• Entries supplied:
-- ==== Sys2Proof/Machine/Engines.lean ====
section
/-! DEFINITION. What completes at a core's engines: ENGINE_ENTRY_COMPLETE (R40) and SHADOW_WALK_COMPLETE (R162, R163, R214). -/
namespace Sys2Proof.Machine
open Sys2Proof

/-- ENGINE_ENTRY_COMPLETE: the entry a queue's engine works on is done with its time; its work is done and it retires. -/
def engineComplete (s : State) (core q : Nat) : State :=
  if q = qLink then
    match (s.core core).linkHead with
    | some e => if e.started then linkComplete s core e else s
    | none => s
  else
    match (s.core core).queue q with
    | e :: _ =>
      if !e.started then s
      else if q = qCopy then copyComplete s core e
      else match e.op with
        | .sbcommit mask => sbCommit s core e mask
        | .shsend .. => shuttleDelivery s core
        | _ => s
    | [] => s

def execEngineEntryComplete (core : Nat) (queue : BitVec 3) (s : State) : Host.Outcome State Fault Refusal :=
  .next (engineComplete s core queue.toNat)

/-- Whether a core's copy engine is done with its time; `appends` asks for an APPEND only. -/
def copyDue (s : State) (appends : Bool) (core : Nat) : Bool :=
  match (s.core core).queue qCopy with
  | e :: _ => s.entryDue core qCopy e && (!appends || (match e.op with | .append .. => true | _ => false))
  | [] => false

/-- A core and queue whose entry has reached its time: the APPENDs of a cycle count as first (R195, R258). -/
def dueEngine (s : State) : Option (Nat × Nat) :=
  match (coreIds s).find? (copyDue s true) with
  | some core => some (core, qCopy)
  | none => (coreIds s).findSome? fun core =>
    let k := s.core core
    let copy := copyDue s false core
    let link := match k.linkHead with | some e => s.entryDue core qLink e | none => false
    if copy then some (core, qCopy) else if link then some (core, qLink) else none

/-! ## The shadow scalar context (R214) -/

/-- How a walk that serves an access ends in a fault (R162). -/
def walkFault (s : State) (core va : Nat) (write : Bool) : Option FaultClass :=
  match s.walk ((s.core core).part.getD 0) va with
  | .leaf _ _ r w _ _ => if (if write then w else r) then none else some .capability
  | .absent false => some .capability
  | .absent true => some .majorTrans
  | .malformed => some .partition

/-- A walk for an engine's entry ends in a fault. An ASTART stops, but for a major fault, which is reported (R216, R249). -/
def entryWalkFault (s : State) (core : Nat) (w : Walk) (q id : Nat) (cls : FaultClass) : State :=
  match (s.core core).queue q |>.find? (fun e => e.id == id), s.consistOf core with
  | some e, some k =>
    let f : FaultRec := { FaultRec.zero with
      cls := cls, tinfo := BitVec.ofNat 64 w.va, core := core, seq := e.seq, syll := e.syll, write := w.write, kv := w.kv }
    let a := (s.core core).attn
    let norm := (Tbl.get (0 : Word64) a.store a.upc).extractLsb' 58 6 == 0x09
    match e.op with
    | .astart .. =>
      if cls = .majorTrans then report (stopAstart s core id) k f e.issued else attnFinish s core a.upc (if norm then 4 else 2)
    | _ => report (s.stickEntry core q id) k f e.issued
  | _, _ => s

/-- What a finished job served goes on, with the fault its walk ended in. -/
def serveWalk (s : State) (core : Nat) (bad : Option FaultClass) (w : Walk) : State :=
  match w.for_ with
  | .latch id =>
    match s.consistOf core with
    | some k =>
      match ((s.cons k).latches ++ (s.cons k).parked).find? fun l => l.id == id with
      | some l => match l.defer with
        | some d => walkedAccess s k l d
        | none => s
      | none => s
    | none => s
  | .entry q id => match bad with
    | some cls => entryWalkFault s core w q id cls
    | none => s
  | .nextPage q => s.modCoreAt core fun k =>
      let p := k.page q
      if p.next.any (inPage w.va) then
        k.setPage q (match bad with
          | some cls => { p with fault := some { FaultRec.zero with cls := cls, tinfo := BitVec.ofNat 64 w.va, core := core } }
          | none => { p with next := (k.tlbPage w.va).orElse fun _ => p.next, ready := true })
      else k
  | .micro => s
  | .extension .. => s

/-- A walk has ended with a translation: the TLB is filled, and what its first job and any other job that the TLB entry serves waited for
goes on (R214; log 22). -/
def walkFills (s : State) (core : Nat) (w : Walk) (t : TlbEntry) : State :=
  let s := s.putTlb core t
  let hit := fun (v : Walk) => (match v.for_ with | .extension .. => false | _ => true) &&
    (match xlatePart s core v.va 1 v.write false with | .ok _ => true | _ => false)
  let rest := (s.core core).walks.tail.filter hit
  let s := dropWalks (s.modCoreAt core fun k => { k with walks := k.walks.tail }) core hit
  rest.foldl (fun s v => serveWalk s core none v) (serveWalk s core none w)

/-- The first job begins again, or goes on, `n` station cycles from now. -/
def walkAgain (s : State) (core n : Nat) (cas : Option (Nat × Word64 × TlbEntry)) : State :=
  s.modCoreAt core fun k => match k.walks with
    | w :: ws => { k with walks := { w with ends := some (s.clk + n), cas := cas } :: ws }
    | [] => k

/-- SHADOW_WALK_COMPLETE: the context's first job has come to its time. A walk for a write whose page is clean has the porter set the dirty
bit by a compare-and-swap; where that fails, the walk begins again at the root (R167, R168). -/
def walkComplete (s : State) (core : Nat) : State :=
  match (s.core core).walks with
  | [] => s
  | w :: _ =>
    match w.cas with
    | some (entry, was, t) =>
      match s.casDirty entry was with
      | some s => walkFills s core w t
      | none => walkAgain s core w.len none
    | none =>
      match walkFault s core w.va w.write, s.walk ((s.core core).part.getD 0) w.va with
      | none, .leaf log2 pa r wr dirty entry =>
        if w.write && !dirty then
          let (n, s) := s.delay
          walkAgain s core (1 + n) (some (entry, s.pte entry, leafEntry w.va log2 pa r wr true))
        else walkFills s core w (leafEntry w.va log2 pa r wr dirty)
      | bad, _ => serveWalk (dropWalks (s.modCoreAt core fun k => { k with walks := k.walks.tail }) core fun _ => false) core bad w

def execShadowWalkComplete (core : Nat) (s : State) : Host.Outcome State Fault Refusal := .next (walkComplete s core)

/-- A core whose walk has ended; its reads of the page table wait for a refresh window to close (R20). -/
def dueWalk (s : State) : Option Nat :=
  if refreshOpen s.ptc then none
  else (coreIds s).find? fun core => match (s.core core).walks with
    | w :: _ => w.ends.any (fun t => decide (t ≤ s.clk)) && (match w.for_ with | .extension .. => false | _ => true)
    | [] => false

/-- Whether a walk of a core's consist makes it hold (R214): cause bit 8. -/
def Core.walkHolds (k : Core) : Bool := k.walks.any fun w => match w.for_ with | .entry .. => true | .micro => true | _ => false

/-- A core's engines start what may start. -/
def startEngines (s : State) (core : Nat) : State :=
  let k := s.core core
  if k.eng.all fun q => q.2.isEmpty then s
  else startSbox (startShuttle (startLink (startPorter (startCopy s core) core) core) core) core

end Sys2Proof.Machine
end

• Problem to solve: When you write out the listing, keep every line exactly as it is above.

• Answer to the exercise:
-- ==== Sys2Proof/Machine/Engines.lean ====
section
/-! DEFINITION. What completes at a core's engines: ENGINE_ENTRY_COMPLETE (R40) and SHADOW_WALK_COMPLETE (R162, R163, R214). -/
namespace Sys2Proof.Machine
open Sys2Proof

/-- ENGINE_ENTRY_COMPLETE: the entry a queue's engine works on is done with its time; its work is done and it retires. -/
def engineComplete (s : State) (core q : Nat) : State :=
  if q = qLink then
    match (s.core core).linkHead with
    | some e => if e.started then linkComplete s core e else s
    | none => s
  else
    match (s.core core).queue q with
    | e :: _ =>
      if !e.started then s
      else if q = qCopy then copyComplete s core e
      else match e.op with
        | .sbcommit mask => sbCommit s core e mask
        | .shsend .. => shuttleDelivery s core
        | _ => s
    | [] => s

def execEngineEntryComplete (core : Nat) (queue : BitVec 3) (s : State) : Host.Outcome State Fault Refusal :=
  .next (engineComplete s core queue.toNat)

/-- Whether a core's copy engine is done with its time; `appends` asks for an APPEND only. -/
def copyDue (s : State) (appends : Bool) (core : Nat) : Bool :=
  match (s.core core).queue qCopy with
  | e :: _ => s.entryDue core qCopy e && (!appends || (match e.op with | .append .. => true | _ => false))
  | [] => false

/-- A core and queue whose entry has reached its time: the APPENDs of a cycle count as first (R195, R258). -/
def dueEngine (s : State) : Option (Nat × Nat) :=
  match (coreIds s).find? (copyDue s true) with
  | some core => some (core, qCopy)
  | none => (coreIds s).findSome? fun core =>
    let k := s.core core
    let copy := copyDue s false core
    let link := match k.linkHead with | some e => s.entryDue core qLink e | none => false
    if copy then some (core, qCopy) else if link then some (core, qLink) else none

/-! ## The shadow scalar context (R214) -/

/-- How a walk that serves an access ends in a fault (R162). -/
def walkFault (s : State) (core va : Nat) (write : Bool) : Option FaultClass :=
  match s.walk ((s.core core).part.getD 0) va with
  | .leaf _ _ r w _ _ => if (if write then w else r) then none else some .capability
  | .absent false => some .capability
  | .absent true => some .majorTrans
  | .malformed => some .partition

/-- A walk for an engine's entry ends in a fault. An ASTART stops, but for a major fault, which is reported (R216, R249). -/
def entryWalkFault (s : State) (core : Nat) (w : Walk) (q id : Nat) (cls : FaultClass) : State :=
  match (s.core core).queue q |>.find? (fun e => e.id == id), s.consistOf core with
  | some e, some k =>
    let f : FaultRec := { FaultRec.zero with
      cls := cls, tinfo := BitVec.ofNat 64 w.va, core := core, seq := e.seq, syll := e.syll, write := w.write, kv := w.kv }
    let a := (s.core core).attn
    let norm := (Tbl.get (0 : Word64) a.store a.upc).extractLsb' 58 6 == 0x09
    match e.op with
    | .astart .. =>
      if cls = .majorTrans then report (stopAstart s core id) k f e.issued else attnFinish s core a.upc (if norm then 4 else 2)
    | _ => report (s.stickEntry core q id) k f e.issued
  | _, _ => s

/-- What a finished job served goes on, with the fault its walk ended in. -/
def serveWalk (s : State) (core : Nat) (bad : Option FaultClass) (w : Walk) : State :=
  match w.for_ with
  | .latch id =>
    match s.consistOf core with
    | some k =>
      match ((s.cons k).latches ++ (s.cons k).parked).find? fun l => l.id == id with
      | some l => match l.defer with
        | some d => walkedAccess s k l d
        | none => s
      | none => s
    | none => s
  | .entry q id => match bad with
    | some cls => entryWalkFault s core w q id cls
    | none => s
  | .nextPage q => s.modCoreAt core fun k =>
      let p := k.page q
      if p.next.any (inPage w.va) then
        k.setPage q (match bad with
          | some cls => { p with fault := some { FaultRec.zero with cls := cls, tinfo := BitVec.ofNat 64 w.va, core := core } }
          | none => { p with next := (k.tlbPage w.va).orElse fun _ => p.next, ready := true })
      else k
  | .micro => s
  | .extension .. => s

/-- A walk has ended with a translation: the TLB is filled, and what its first job and any other job that the TLB entry serves waited for
goes on (R214; log 22). -/
def walkFills (s : State) (core : Nat) (w : Walk) (t : TlbEntry) : State :=
  let s := s.putTlb core t
  let hit := fun (v : Walk) => (match v.for_ with | .extension .. => false | _ => true) &&
    (match xlatePart s core v.va 1 v.write false with | .ok _ => true | _ => false)
  let rest := (s.core core).walks.tail.filter hit
  let s := dropWalks (s.modCoreAt core fun k => { k with walks := k.walks.tail }) core hit
  rest.foldl (fun s v => serveWalk s core none v) (serveWalk s core none w)

/-- The first job begins again, or goes on, `n` station cycles from now. -/
def walkAgain (s : State) (core n : Nat) (cas : Option (Nat × Word64 × TlbEntry)) : State :=
  s.modCoreAt core fun k => match k.walks with
    | w :: ws => { k with walks := { w with ends := some (s.clk + n), cas := cas } :: ws }
    | [] => k

/-- SHADOW_WALK_COMPLETE: the context's first job has come to its time. A walk for a write whose page is clean has the porter set the dirty
bit by a compare-and-swap; where that fails, the walk begins again at the root (R167, R168). -/
def walkComplete (s : State) (core : Nat) : State :=
  match (s.core core).walks with
  | [] => s
  | w :: _ =>
    match w.cas with
    | some (entry, was, t) =>
      match s.casDirty entry was with
      | some s => walkFills s core w t
      | none => walkAgain s core w.len none
    | none =>
      match walkFault s core w.va w.write, s.walk ((s.core core).part.getD 0) w.va with
      | none, .leaf log2 pa r wr dirty entry =>
        if w.write && !dirty then
          let (n, s) := s.delay
          walkAgain s core (1 + n) (some (entry, s.pte entry, leafEntry w.va log2 pa r wr true))
        else walkFills s core w (leafEntry w.va log2 pa r wr dirty)
      | bad, _ => serveWalk (dropWalks (s.modCoreAt core fun k => { k with walks := k.walks.tail }) core fun _ => false) core bad w

def execShadowWalkComplete (core : Nat) (s : State) : Host.Outcome State Fault Refusal := .next (walkComplete s core)

/-- A core whose walk has ended; its reads of the page table wait for a refresh window to close (R20). -/
def dueWalk (s : State) : Option Nat :=
  if refreshOpen s.ptc then none
  else (coreIds s).find? fun core => match (s.core core).walks with
    | w :: _ => w.ends.any (fun t => decide (t ≤ s.clk)) && (match w.for_ with | .extension .. => false | _ => true)
    | [] => false

/-- Whether a walk of a core's consist makes it hold (R214): cause bit 8. -/
def Core.walkHolds (k : Core) : Bool := k.walks.any fun w => match w.for_ with | .entry .. => true | .micro => true | _ => false

/-- A core's engines start what may start. -/
def startEngines (s : State) (core : Nat) : State :=
  let k := s.core core
  if k.eng.all fun q => q.2.isEmpty then s
  else startSbox (startShuttle (startLink (startPorter (startCopy s core) core) core) core) core

end Sys2Proof.Machine
end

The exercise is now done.